Pochi altri gruppi hanno esordito con un botto così fragoroso e con tanta ricchezza di idee originali come gli Opeth con Orchid. Mi sovvengono tre titoli che, sebbene datati rispetto all’ opera in oggetto, tuttavia presentano alcune affinità col grande gruppo svedese, e precisamente A) Gentle Giant Omonimo 1970 (Tesi) B) Black Sabbath Omonimo 1970 (Antitesi) C) High Tide Sea Shanties 1969 (Sintesi). Non è un caso che mi sia riferito a classici del PROG, dell’ HARD e infine di un seminale DARK-PROG per introdurre il discorso su Orchid. Con quest’ opera prima la Band di Akerfeldt inaugura, o sarebbe meglio dire riprende, un modo di interpretare il prog-metal ben diverso da quello iper-tecnico dei Dream Theater i cui antesignani debbono essere rinvenuti piuttosto negli YES e nei RUSH. Qui invece si bada al contenuto piuttosto che alla forma, al primato dell' emozione sulla tecnica, alla fase della composizione rispetto a quella dell’ esecuzione. Il risultato finale è appunto un Dark-Prog colmo di tensione, gravido di oscura energia creativa.

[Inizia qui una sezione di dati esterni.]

-- ==== Sys2Proof/Laws/Step.lean ====
section
/-! SUPPORT. What the fetch, the handlers and a step can do, said once: the lemmas later proofs cite instead of
unfolding them. -/

namespace Sys2Proof.Machine

/-! The operand fetches (R80): the bytes at PC and after it, PC and the accumulator past them, nothing else. -/

theorem State.fetchBytes_zero (s : State) : s.fetchBytes 0 = ([], s) := rfl

theorem State.fetchBytes_one (s : State) : s.fetchBytes 1 = ([s.readByte s.pc], s.afterFetch) := rfl

theorem State.fetchBytes_two (s : State) :
    s.fetchBytes 2 = ([s.readByte s.pc, s.readByte (s.pc + 1)], s.afterFetch.afterFetch) := rfl

/-- What the instruction fetch does when the opcode byte has no entry: that one byte is fetched (R66, R103). -/
theorem State.fetchInstr_unsupported {s : State} (h : lookup (s.readByte s.pc) = none) :
    s.fetchInstr = (.error (.unsupportedOpcode (s.readByte s.pc)), s.afterFetch) := by
  have hcount : operandCount (s.readByte s.pc) = 0 := by simp [operandCount, h]
  simp only [State.fetchInstr, State.fetchByte, hcount, State.fetchBytes, decode, h]

/-- What it does when the byte has an entry: the decoder reads the fetched bytes (R100). -/
theorem State.fetchInstr_supported {s : State} {sh : Shape} (h : lookup (s.readByte s.pc) = some sh) :
    s.fetchInstr =
      match sh.build (s.afterFetch.fetchBytes sh.operandBytes).1 with
      | .ok (i, _) => (.ok i, (s.afterFetch.fetchBytes sh.operandBytes).2)
      | .error _ => (.error (.unsupportedOpcode (s.readByte s.pc)), (s.afterFetch.fetchBytes sh.operandBytes).2) := by
  have hcount : operandCount (s.readByte s.pc) = sh.operandBytes := by simp [operandCount, h]
  simp only [State.fetchInstr, State.fetchByte, hcount, decode, h] <;> rfl

/-- No mode costs more than three cycles beyond its fetches (R84 to R91). -/
theorem State.extraCycles_le (s : State) (cls : AccessClass) (o : MemOperand) : s.extraCycles cls o ≤ 3 := by
  cases o <;> simp only [State.extraCycles, absIndexedCycles] <;> (try cases cls) <;> simp <;> split <;> omega

/-- The states a handler can leave: a load or ADC of some byte after its mode's cycles, a byte stored after them,
or NOP's cycle. -/
inductive HandlerResult (s : State) : State → Prop where
  | adc (n : Nat) (m : Byte) (hn : n ≤ 3) : HandlerResult s ((s.addCycles n).adc m)
  | lda (n : Nat) (m : Byte) (hn : n ≤ 3) : HandlerResult s ((s.addCycles n).lda m)
  | ldx (n : Nat) (m : Byte) (hn : n ≤ 3) : HandlerResult s ((s.addCycles n).ldx m)
  | ldy (n : Nat) (m : Byte) (hn : n ≤ 3) : HandlerResult s ((s.addCycles n).ldy m)
  | store (n : Nat) (a : Addr) (v : Byte) (hn : n ≤ 3) : HandlerResult s ((s.addCycles n).writeByte a v)
  | nop : HandlerResult s (s.addCycles 1)

/-- Inversion of `exec`: every next state it answers is a handler's. -/
theorem exec_cases {i : Instr} {s t : State} (h : exec i s = .next t) : HandlerResult s t := by
  have le := s.extraCycles_le
  cases i <;> cases h
  case nop => exact .nop
  case adcImm v => exact .adc 0 v (by decide)
  case ldaImm v => exact .lda 0 v (by decide)
  case ldxImm v => exact .ldx 0 v (by decide)
  case ldyImm v => exact .ldy 0 v (by decide)
  all_goals
    first
    | exact .adc _ _ (le _ _)
    | exact .lda _ _ (le _ _)
    | exact .ldx _ _ (le _ _)
    | exact .ldy _ _ (le _ _)
    | exact .store _ _ _ (le _ _)

/-- Inversion of `step`: a next state is a fetched instruction's, or the state an error is raised in. -/
theorem step_cases {s t : State} (h : step s = .next t) :
    s.bootstrapped = true ∧
      ((∃ i u, s.startStep.fetchInstr = (.ok i, u) ∧ exec i u = .next t) ∨
        (∃ f u, s.startStep.fetchInstr = (.error f, u) ∧ t = u.raise f)) := by
  unfold step at h
  split at h
  · next hb =>
    refine ⟨hb, ?_⟩
    split at h
    · next i u hf => exact .inl ⟨i, u, hf, h⟩
    · next f u hf => exact .inr ⟨f, u, hf, by cases h; rfl⟩
  · cases h

end Sys2Proof.Machine
end

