/-- Settles O41: I, D and B stand at bits 2 to 4 of P. -/
theorem stepKeepsUnusedState : Obligations.StepKeepsUnusedState := by
  intro s t h
  obtain ⟨hsp, hbits, hcfg, hboot⟩ := step_unusedKept h
  have hflag (f : Flag) (hlo : 2 ≤ f.position) (hhi : f.position ≤ 5) : t.flag f = s.flag f := by
    simp only [State.flag, getFlag_eq, hbits _ hlo hhi]
  exact ⟨hsp, hflag .i (by decide) (by decide), hflag .d (by decide) (by decide), hflag .b (by decide) (by decide),
    hbits 5 (by decide) (by decide), hcfg, hboot⟩

/-! ### The host's operations -/

/-- Construction has the invariant: no result and no record yet, the rest by R32's values. -/
theorem State.construct_inv (cfg : Config) {initMem : Memory} (h : initMem.wf = true) :
    (State.construct cfg initMem).Inv where
  memory := h
  stackPointer := rfl
  unusedFlags := BitVec.zero_and
  cycles := Nat.zero_le 5
  recorded := nofun
  unsupported := nofun

/-- Loading changes the memory alone (R183). -/
theorem State.loadProgram_next {s t : State} {bytes : List Byte} (h : s.loadProgram bytes = .next t) :
    t = { s with mem := s.mem.writeBytes loadAddress bytes } := by
  unfold State.loadProgram at h
  split at h <;> cases h
  rfl

/-- Of the memory the invariant asks its canonical form alone. -/
theorem State.Inv.withMem {s : State} (hinv : s.Inv) {m : Memory} (h : m.wf = true) : { s with mem := m }.Inv :=
  ⟨h, hinv.stackPointer, hinv.unusedFlags, hinv.cycles, hinv.recorded, hinv.unsupported⟩

/-- The invariant says nothing of PC and the bootstrap mark (R185, D18). -/
theorem State.Inv.bootstrap {s : State} (hinv : s.Inv) : s.bootstrap.Inv :=
  ⟨hinv.memory, hinv.stackPointer, hinv.unusedFlags, hinv.cycles, hinv.recorded, hinv.unsupported⟩

/-- Settles O49, an operation at a time. -/
theorem hostOperationsKeepInvariant : Obligations.HostOperationsKeepInvariant := by
  refine ⟨fun cfg _ hwf => State.construct_inv cfg hwf, fun s t bytes hinv h => ?_, fun s hinv => hinv.bootstrap⟩
  rw [State.loadProgram_next h]
  exact hinv.withMem (Memory.wf_writeBytes hinv.memory _ _)

/-- Settles O1: P is 0, so every flag's mask selects 0. -/
theorem constructionState : Obligations.ConstructionState := by
  intro cfg initMem
  have hflags (f : Flag) : (State.construct cfg initMem).flag f = false := by
    simp [State.flag, getFlag, State.construct]
  exact ⟨_, rfl, rfl, rfl, rfl, rfl, rfl, rfl, rfl, rfl, hflags, rfl, rfl⟩

/-! ### The flag bank -/

/-- Settles O11: the bank is a map from flags to bits, its masks R25's. -/
theorem flagBankContract : Obligations.FlagBankContract := by
  intro p f v
  refine ⟨rfl, rfl, ?_, by simp [getFlag_setFlag], rfl, rfl, rfl, rfl, rfl, rfl, rfl⟩
  have hcompl : 0xFF#8 ^^^ f.mask = ~~~f.mask := by cases f <;> rfl
  rw [hcompl]
  rfl

/-- Settles O12: another flag has another bit, and `set` writes its own bit alone. -/
theorem flagsAreIndependent : Obligations.FlagsAreIndependent := by
  intro p f v
  refine ⟨agreeExcept_setFlag f p v, fun k hk => ?_⟩
  have hpos : k ≠ f.position := by simpa [Flag.mask_getLsbD] using hk
  rw [setFlag_getLsbD, if_neg hpos]

/-- Settles O13: SetZN is two sets of flags, at bits 1 and 7. -/
theorem setZNRule : Obligations.SetZNRule := by
  intro s v
  exact ⟨s.setZN_flagsZN v, fun _ hz hn => s.setZN_p_getLsbD v hz hn, rfl⟩

/-! ### The writers of the registers and flags -/

/-- A store action writes the memory alone. -/
theorem State.storeAction_apply (s u : State) (v : Byte) (o : Operand) :
    ∃ m, (s.storeAction v o).apply u = { u with mem := m } := by
  cases o with
  | implied | immediate w => exact ⟨u.mem, rfl⟩
  | mem o => exact ⟨_, rfl⟩

/-- Settles O42: by the mnemonic, which fixes the action. -/
theorem registersHaveTheirWriters : Obligations.RegistersHaveTheirWriters := by
  intro i s t h
  obtain rfl := exec_next_iff.mp h
  cases hm : i.mnemonic with
  | adc | nop => simp [State.actionOf, hm, Action.apply, State.flag]
  | lda | ldx | ldy => simp [State.actionOf, hm, Action.apply, State.flag, getFlag_setFlag]
  | sta =>
    obtain ⟨m, hstore⟩ := s.storeAction_apply (s.addCycles (s.cyclesOf i)) s.a i.operand
    simp [State.actionOf, hm, hstore, State.flag]
  | stx =>
    obtain ⟨m, hstore⟩ := s.storeAction_apply (s.addCycles (s.cyclesOf i)) s.x i.operand
    simp [State.actionOf, hm, hstore, State.flag]

/-! ### What a step does not read -/

/-- Settles O44: the start of a step drains the accumulator before anything reads the state. -/
theorem cyclesAreNotRead : Obligations.CyclesAreNotRead := by
  intro s n
  have hstart : ({ s with cyc := n } : State).startStep = s.startStep := rfl
  simp only [step, hstart]

theorem Action.apply_withSp (s : State) (act : Action) (v : Byte) :
    act.apply { s with sp := v } = { act.apply s with sp := v } := by
  cases act <;> rfl

/-- Operand, address and cycles are formed without SP, so the same action is applied (R23). -/
theorem exec_withSp {i : Instr} {s t : State} (h : exec i s = .next t) (v : Byte) :
    exec i { s with sp := v } = .next { t with sp := v } := by
  obtain rfl := exec_next_iff.mp h
  exact exec_next_iff.mpr (Action.apply_withSp (s.addCycles (s.cyclesOf i)) (s.actionOf i) v)
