-- ==== Sys2Proof/Machine/Core.lean ====
section
/-! DEFINITION. The machine as the host runs it. -/

def Sys2Proof.core : Host.Core := { State := Sys2Proof.Machine.State, Fault := Sys2Proof.Machine.Fault, Refusal := Sys2Proof.Machine.Refusal, step := Sys2Proof.Machine.step, reset := Sys2Proof.Machine.State.reset }
end

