/-- The rows of the schedule table R107 for round 4: k, round, j, g(k), s(k), the index of the constant, T[k+1]. -/
def scheduleRound4 : List (StepIndex × Nat × Nat × Nat × Nat × Nat × Word) :=
  [(0b110000, 4, 0, 0, 6, 49, 0xf4292244), (0b110001, 4, 1, 7, 10, 50, 0x432aff97),
   (0b110010, 4, 2, 14, 15, 51, 0xab9423a7), (0b110011, 4, 3, 5, 21, 52, 0xfc93a039),
   (0b110100, 4, 4, 12, 6, 53, 0x655b59c3), (0b110101, 4, 5, 3, 10, 54, 0x8f0ccc92),
   (0b110110, 4, 6, 10, 15, 55, 0xffeff47d), (0b110111, 4, 7, 1, 21, 56, 0x85845dd1),
   (0b111000, 4, 8, 8, 6, 57, 0x6fa87e4f), (0b111001, 4, 9, 15, 10, 58, 0xfe2ce6e0),
   (0b111010, 4, 10, 6, 15, 59, 0xa3014314), (0b111011, 4, 11, 13, 21, 60, 0x4e0811a1),
   (0b111100, 4, 12, 4, 6, 61, 0xf7537e82), (0b111101, 4, 13, 11, 10, 62, 0xbd3af235),
   (0b111110, 4, 14, 2, 15, 63, 0x2ad7d2bb), (0b111111, 4, 15, 9, 21, 64, 0xeb86d391)]

/-- The schedule table R107, one row per step, as the spec prints it. -/
def scheduleRows : List (StepIndex × Nat × Nat × Nat × Nat × Nat × Word) :=
  scheduleRound1 ++ scheduleRound2 ++ scheduleRound3 ++ scheduleRound4

end Sys2Proof.Machine

open Sys2Proof Sys2Proof.Machine

/-- Words written out from the encoding tables decode to their instructions, one of each command and one step of each round (from
spec/30_encoding.md R81, spec/30_encoding.md R82, spec/30_encoding.md R85, spec/95_test_vectors.md L2-D1). -/
def Obligations.WrittenOutWordsDecode : Prop :=
  decode (.command ⟨0x00000000, 0x00001000, 0x00000000, 0x00000000⟩) = .ok (.init 0x1000) ∧
    decode (.command ⟨0x00000001, 0x00001000, 0x00003000, 0x00000003⟩) = .ok (.absorb 0x1000 0x3000 3) ∧
    decode (.command ⟨0x00000002, 0x00001000, 0x00002000, 0x00000000⟩) = .ok (.final 0x1000 0x2000) ∧
    decodeBytes [0x02, 0x00, 0x00, 0x00, 0x00, 0x10, 0x00, 0x00, 0x00, 0x20, 0x00, 0x00, 0x00, 0x00, 0x00, 0x00] =
      .ok (.final 0x1000 0x2000, []) ∧
    decode (.stepIndex 0b000101) = .ok .step05 ∧ decode (.stepIndex 0b010110) = .ok .step22 ∧
    decode (.stepIndex 0b100111) = .ok .step39 ∧ decode (.stepIndex 0b111000) = .ok .step56

/-- Every instruction decodes from its own encoding, a command also from its 16 stored bytes whatever follows them (from spec/30_encoding.md
R81, spec/30_encoding.md R82, spec/30_encoding.md R83, spec/30_encoding.md R85). -/
def Obligations.DecodeOfEncodeIsTheInstruction : Prop :=
  ∀ i : Instr, decode (encode i) = .ok i ∧
    ∀ d, encode i = .command d → ∀ rest, decodeBytes (d.bytes ++ rest) = .ok (i, rest)

/-- A word that decodes is the encoding of what it decodes to, so no two words mean one instruction (from spec/30_encoding.md R81,
spec/30_encoding.md R82, spec/30_encoding.md R84, spec/30_encoding.md R85). -/
def Obligations.EncodeOfDecodeIsTheWord : Prop :=
  (∀ c i, decode c = .ok i → encode i = c) ∧
    ∀ bs i rest, decodeBytes bs = .ok (i, rest) → ∃ d, encode i = .command d ∧ bs = d.bytes ++ rest

/-- The reserved descriptors are exactly OP = 3, a set RSV bit, arguments on INIT, a second argument on FINAL; issuing one is refused (V7)
(states R84). -/
def Obligations.ReservedDescriptorsAreRefused : Prop :=
  ∀ d : Descriptor,
    ((∃ e, decodeDescriptor d = .error e) ↔
      d.w0.toNat % 4 = 3 ∨ d.w0.toNat / 4 ≠ 0 ∨ (d.w0.toNat % 4 = 0 ∧ (d.w2 ≠ 0 ∨ d.w3 ≠ 0)) ∨ (d.w0.toNat % 4 = 2 ∧ d.w3 ≠ 0)) ∧
    ((∃ e, decodeDescriptor d = .error e) → ∀ (s : State) (rest : List Input),
      (s.pending = .issue d :: rest → step s = .refused .reservedDescriptor) ∧
        (s.pending = .start d :: rest → step s = .refused .reservedDescriptor))

/-- The index k = {r, j} selects step 16r + j, whose operation is FF, GG, HH or II by r; all 64 values are used (states R85). -/
def Obligations.StepIndexSelectsRoundAndPosition : Prop :=
  (∀ k l : StepIndex, decodeStep k = decodeStep l → k = l) ∧
    ∀ (r : BitVec 2) (j : BitVec 4),
      decode (.stepIndex (r ++ j)) = .ok (stepInstr (16 * r.toNat + j.toNat)) ∧
        ∀ s : State, ∃ t, exec (stepInstr (16 * r.toNat + j.toNat)) s = .next t ∧
          t.work = afterStep s.work
            (match r.toNat with
              | 0 => (s.work.b &&& s.work.c) ||| (~~~s.work.b &&& s.work.d)
              | 1 => (s.work.b &&& s.work.d) ||| (s.work.c &&& ~~~s.work.d)
              | 2 => s.work.b ^^^ s.work.c ^^^ s.work.d
              | _ => s.work.c ^^^ (s.work.b ||| ~~~s.work.d))
            (s.msg.get (wordIndex (16 * r.toNat + j.toNat))) (constantT (16 * r.toNat + j.toNat + 1)) (rotAmount (16 * r.toNat + j.toNat))

/-- FF: the mixing function F with its corner cases, the encoding 00jjjj, the result of each of STEP00 to STEP15, and the worked example
(states R124). -/
def Obligations.RoundOneStepsFollowFF : Prop :=
  (∀ (b c d : Word) (i : Nat), (mixF b c d).getLsbD i = if b.getLsbD i then c.getLsbD i else d.getLsbD i) ∧
    (∀ b c d : Word, mixF 0 c d = d ∧ mixF 0xFFFFFFFF c d = c ∧ mixF b c c = c ∧ (b &&& c) &&& (~~~b &&& d) = 0 ∧
      mixF b c d = (b &&& c) ^^^ (~~~b &&& d) ∧ mixF b c d = (b &&& c) + (~~~b &&& d)) ∧
    (∀ j : BitVec 4, decode (.stepIndex (0b00#2 ++ j)) = .ok (stepInstr j.toNat)) ∧
    (∀ s : State, let f := (s.work.b &&& s.work.c) ||| (~~~s.work.b &&& s.work.d)
      exec .step00 s = .next { s with work := afterStep s.work f s.msg[0] 0xd76aa478 7, k := 1 } ∧
      exec .step01 s = .next { s with work := afterStep s.work f s.msg[1] 0xe8c7b756 12, k := 2 } ∧
      exec .step02 s = .next { s with work := afterStep s.work f s.msg[2] 0x242070db 17, k := 3 } ∧
      exec .step03 s = .next { s with work := afterStep s.work f s.msg[3] 0xc1bdceee 22, k := 4 } ∧
      exec .step04 s = .next { s with work := afterStep s.work f s.msg[4] 0xf57c0faf 7, k := 5 } ∧
      exec .step05 s = .next { s with work := afterStep s.work f s.msg[5] 0x4787c62a 12, k := 6 } ∧
      exec .step06 s = .next { s with work := afterStep s.work f s.msg[6] 0xa8304613 17, k := 7 } ∧
      exec .step07 s = .next { s with work := afterStep s.work f s.msg[7] 0xfd469501 22, k := 8 } ∧
      exec .step08 s = .next { s with work := afterStep s.work f s.msg[8] 0x698098d8 7, k := 9 } ∧
      exec .step09 s = .next { s with work := afterStep s.work f s.msg[9] 0x8b44f7af 12, k := 10 } ∧
      exec .step10 s = .next { s with work := afterStep s.work f s.msg[10] 0xffff5bb1 17, k := 11 } ∧
      exec .step11 s = .next { s with work := afterStep s.work f s.msg[11] 0x895cd7be 22, k := 12 } ∧
      exec .step12 s = .next { s with work := afterStep s.work f s.msg[12] 0x6b901122 7, k := 13 } ∧
      exec .step13 s = .next { s with work := afterStep s.work f s.msg[13] 0xfd987193 12, k := 14 } ∧
      exec .step14 s = .next { s with work := afterStep s.work f s.msg[14] 0xa679438e 17, k := 15 } ∧
      exec .step15 s = .next { s with work := afterStep s.work f s.msg[15] 0x49b40821 22, k := 16 }) ∧
    ∀ s : State, s.work = ⟨0x67452301, 0xefcdab89, 0x98badcfe, 0x10325476⟩ → s.msg[0] = 0x00000080 →
      ∃ t, exec .step00 s = .next t ∧ t.work = ⟨0x10325476, 0xa5202774, 0xefcdab89, 0x98badcfe⟩

/-- GG: the mixing function G with its corner cases, the encoding 01jjjj, the result of each of STEP16 to STEP31, and the worked example
(states R125). -/
def Obligations.RoundTwoStepsFollowGG : Prop :=
  (∀ (b c d : Word) (i : Nat), (mixG b c d).getLsbD i = if d.getLsbD i then b.getLsbD i else c.getLsbD i) ∧
    (∀ b c d : Word, mixG b c d = mixF d b c ∧ mixG b c 0 = c ∧ mixG b c 0xFFFFFFFF = b ∧ (b &&& d) &&& (c &&& ~~~d) = 0) ∧
    (∀ j : BitVec 4, decode (.stepIndex (0b01#2 ++ j)) = .ok (stepInstr (16 + j.toNat))) ∧
    (∀ s : State, let f := (s.work.b &&& s.work.d) ||| (s.work.c &&& ~~~s.work.d)
      exec .step16 s = .next { s with work := afterStep s.work f s.msg[1] 0xf61e2562 5, k := 17 } ∧
      exec .step17 s = .next { s with work := afterStep s.work f s.msg[6] 0xc040b340 9, k := 18 } ∧
      exec .step18 s = .next { s with work := afterStep s.work f s.msg[11] 0x265e5a51 14, k := 19 } ∧
      exec .step19 s = .next { s with work := afterStep s.work f s.msg[0] 0xe9b6c7aa 20, k := 20 } ∧
      exec .step20 s = .next { s with work := afterStep s.work f s.msg[5] 0xd62f105d 5, k := 21 } ∧
      exec .step21 s = .next { s with work := afterStep s.work f s.msg[10] 0x02441453 9, k := 22 } ∧
      exec .step22 s = .next { s with work := afterStep s.work f s.msg[15] 0xd8a1e681 14, k := 23 } ∧
      exec .step23 s = .next { s with work := afterStep s.work f s.msg[4] 0xe7d3fbc8 20, k := 24 } ∧
      exec .step24 s = .next { s with work := afterStep s.work f s.msg[9] 0x21e1cde6 5, k := 25 } ∧
      exec .step25 s = .next { s with work := afterStep s.work f s.msg[14] 0xc33707d6 9, k := 26 } ∧
      exec .step26 s = .next { s with work := afterStep s.work f s.msg[3] 0xf4d50d87 14, k := 27 } ∧
      exec .step27 s = .next { s with work := afterStep s.work f s.msg[8] 0x455a14ed 20, k := 28 } ∧
      exec .step28 s = .next { s with work := afterStep s.work f s.msg[13] 0xa9e3e905 5, k := 29 } ∧
      exec .step29 s = .next { s with work := afterStep s.work f s.msg[2] 0xfcefa3f8 9, k := 30 } ∧
      exec .step30 s = .next { s with work := afterStep s.work f s.msg[7] 0x676f02d9 14, k := 31 } ∧
      exec .step31 s = .next { s with work := afterStep s.work f s.msg[12] 0x8d2a4c8a 20, k := 32 }) ∧
    ∀ s : State, s.work = ⟨0x00000001, 0xffff0000, 0x12345678, 0x00ffff00⟩ → s.msg[1] = 0x00000002 →
      ∃ t, exec .step16 s = .next t ∧ t.work = ⟨0x00ffff00, 0x23a3bba1, 0xffff0000, 0x12345678⟩

/-- HH: the mixing function H with its corner cases, the encoding 10jjjj, the result of each of STEP32 to STEP47, and the worked example
(states R126). -/
def Obligations.RoundThreeStepsFollowHH : Prop :=
  (∀ b c d : Word, mixH b c d = b ^^^ (c ^^^ d) ∧ mixH b c d = mixH d c b ∧ mixH b b d = d ∧ mixH b b b = b) ∧
    (∀ j : BitVec 4, decode (.stepIndex (0b10#2 ++ j)) = .ok (stepInstr (32 + j.toNat))) ∧
    (∀ s : State, let f := s.work.b ^^^ s.work.c ^^^ s.work.d
      exec .step32 s = .next { s with work := afterStep s.work f s.msg[5] 0xfffa3942 4, k := 33 } ∧
      exec .step33 s = .next { s with work := afterStep s.work f s.msg[8] 0x8771f681 11, k := 34 } ∧
      exec .step34 s = .next { s with work := afterStep s.work f s.msg[11] 0x6d9d6122 16, k := 35 } ∧
      exec .step35 s = .next { s with work := afterStep s.work f s.msg[14] 0xfde5380c 23, k := 36 } ∧
      exec .step36 s = .next { s with work := afterStep s.work f s.msg[1] 0xa4beea44 4, k := 37 } ∧
      exec .step37 s = .next { s with work := afterStep s.work f s.msg[4] 0x4bdecfa9 11, k := 38 } ∧
      exec .step38 s = .next { s with work := afterStep s.work f s.msg[7] 0xf6bb4b60 16, k := 39 } ∧
      exec .step39 s = .next { s with work := afterStep s.work f s.msg[10] 0xbebfbc70 23, k := 40 } ∧
      exec .step40 s = .next { s with work := afterStep s.work f s.msg[13] 0x289b7ec6 4, k := 41 } ∧
      exec .step41 s = .next { s with work := afterStep s.work f s.msg[0] 0xeaa127fa 11, k := 42 } ∧
      exec .step42 s = .next { s with work := afterStep s.work f s.msg[3] 0xd4ef3085 16, k := 43 } ∧
      exec .step43 s = .next { s with work := afterStep s.work f s.msg[6] 0x04881d05 23, k := 44 } ∧
      exec .step44 s = .next { s with work := afterStep s.work f s.msg[9] 0xd9d4d039 4, k := 45 } ∧
      exec .step45 s = .next { s with work := afterStep s.work f s.msg[12] 0xe6db99e5 11, k := 46 } ∧
      exec .step46 s = .next { s with work := afterStep s.work f s.msg[15] 0x1fa27cf8 16, k := 47 } ∧
      exec .step47 s = .next { s with work := afterStep s.work f s.msg[2] 0xc4ac5665 23, k := 48 }) ∧
    ∀ s : State, s.work = ⟨0x00000001, 0xffff0000, 0x12345678, 0x00ffff00⟩ → s.msg[5] = 0x00000002 →
      ∃ t, exec .step32 s = .next t ∧ t.work = ⟨0x00ffff00, 0xd2ed2bde, 0xffff0000, 0x12345678⟩

/-- II: the mixing function I at its corners, the encoding 11jjjj, the result of each of STEP48 to STEP63, and the worked example (from
spec/41_compression.md R123, spec/41_compression.md R127, spec/40_constant_table.md R107, spec/10_state.md R32). -/
def Obligations.RoundFourStepsFollowII : Prop :=
  (mixI 0 0 0 = 0xFFFFFFFF ∧ mixI 0xFFFFFFFF 0xFFFFFFFF 0xFFFFFFFF = 0) ∧
    (∀ j : BitVec 4, decode (.stepIndex (0b11#2 ++ j)) = .ok (stepInstr (48 + j.toNat))) ∧
    (∀ s : State, let f := s.work.c ^^^ (s.work.b ||| ~~~s.work.d)
      exec .step48 s = .next { s with work := afterStep s.work f s.msg[0] 0xf4292244 6, k := 49 } ∧
      exec .step49 s = .next { s with work := afterStep s.work f s.msg[7] 0x432aff97 10, k := 50 } ∧
      exec .step50 s = .next { s with work := afterStep s.work f s.msg[14] 0xab9423a7 15, k := 51 } ∧
      exec .step51 s = .next { s with work := afterStep s.work f s.msg[5] 0xfc93a039 21, k := 52 } ∧
      exec .step52 s = .next { s with work := afterStep s.work f s.msg[12] 0x655b59c3 6, k := 53 } ∧
      exec .step53 s = .next { s with work := afterStep s.work f s.msg[3] 0x8f0ccc92 10, k := 54 } ∧
      exec .step54 s = .next { s with work := afterStep s.work f s.msg[10] 0xffeff47d 15, k := 55 } ∧
      exec .step55 s = .next { s with work := afterStep s.work f s.msg[1] 0x85845dd1 21, k := 56 } ∧
      exec .step56 s = .next { s with work := afterStep s.work f s.msg[8] 0x6fa87e4f 6, k := 57 } ∧
      exec .step57 s = .next { s with work := afterStep s.work f s.msg[15] 0xfe2ce6e0 10, k := 58 } ∧
      exec .step58 s = .next { s with work := afterStep s.work f s.msg[6] 0xa3014314 15, k := 59 } ∧
      exec .step59 s = .next { s with work := afterStep s.work f s.msg[13] 0x4e0811a1 21, k := 60 } ∧
      exec .step60 s = .next { s with work := afterStep s.work f s.msg[4] 0xf7537e82 6, k := 61 } ∧
      exec .step61 s = .next { s with work := afterStep s.work f s.msg[11] 0xbd3af235 10, k := 62 } ∧
      exec .step62 s = .next { s with work := afterStep s.work f s.msg[2] 0x2ad7d2bb 15, k := 63 } ∧
      ∃ v, exec .step63 s = .next { s with work := afterStep s.work f s.msg[9] 0xeb86d391 21, k := v, drawn := s.drawn + 1 }) ∧
    ∀ s : State, s.work = ⟨0x00000001, 0xffff0000, 0x12345678, 0x00ffff00⟩ → s.msg[0] = 0x00000002 →
      ∃ t, exec .step48 s = .next t ∧ t.work = ⟨0x00ffff00, 0x7d1d33b8, 0xffff0000, 0x12345678⟩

Chiunque abbia ascoltato quel capolavoro che risponde al nome di Sea Shanties non può non essere stato colpito dalle sfuriate di chitarra elettrica alternate con il magico violino di Simon House. E’ un continuum roboante e drammatico di riffs durissimi ma anche sinistramente melodici che si susseguono alternandosi ad assolo che, a loro volta, ripiombano nel maelstrom incandescente di un groove in costante evoluzione. Ecco, questa sensazione l’ ho riavuta pari pari ascoltando Orchid. Anche qui le due chitarre di Lindgren ed Akerfeldt si rincorrono dando vita ad un continuum elettrico, fervido di creatività, in cui è difficile dire dove cessi il riff e cominci l’assolo, poiché entrambi confluiscono in un unico intenso fiume di lava sonoro, appena mitigato dalle escursioni acustiche che paradossalmente conferiscono ulteriore tensione al brano anziché distenderlo ed appianarlo. Tutti i brani di Orchid, se si escludono le peraltro deliziose divagazioni al piano e alla chitarra folk di Silhouette e Requiem, sono sostanziati di questo magma sonoro incandescente, tanto creativo quanto intenso. E non c’è davvero soluzione di continuità, alll’ ascoltatore non è concesso neppure un momento per respirare. Tutti i pezzi sono di un livello qualitativo altissimo, anche se spiccano le due gemme finali “The Twilight Is My Robe” e “The Apostle In Triumph” , in cui davvero gli Opeth si superano. Si ascolti la fuga-assolo all’ 8° minuto di “ The Twilight Is My Robe” : da brividi, mi ricorda il celeberrimo e sinistro assolo di War Pigs. L’ inizio del brano seguente, poi, è geniale e trascinante con l’ ascendere di una frenetica chitarra acustica a conferire ulteriore drammaticità ad un brano che già ne trasuda. Ragazzi se vi è piaciuto questo album, fidatevi, prendetevi pure “ Sea Shanties” degli “ High Tide” che ne è l’ archetipo, remoto nel tempo, ma molto vicino nello spirito e nel sound. Per maggiori informazioni rinvio alla mia rece di prossima redazione.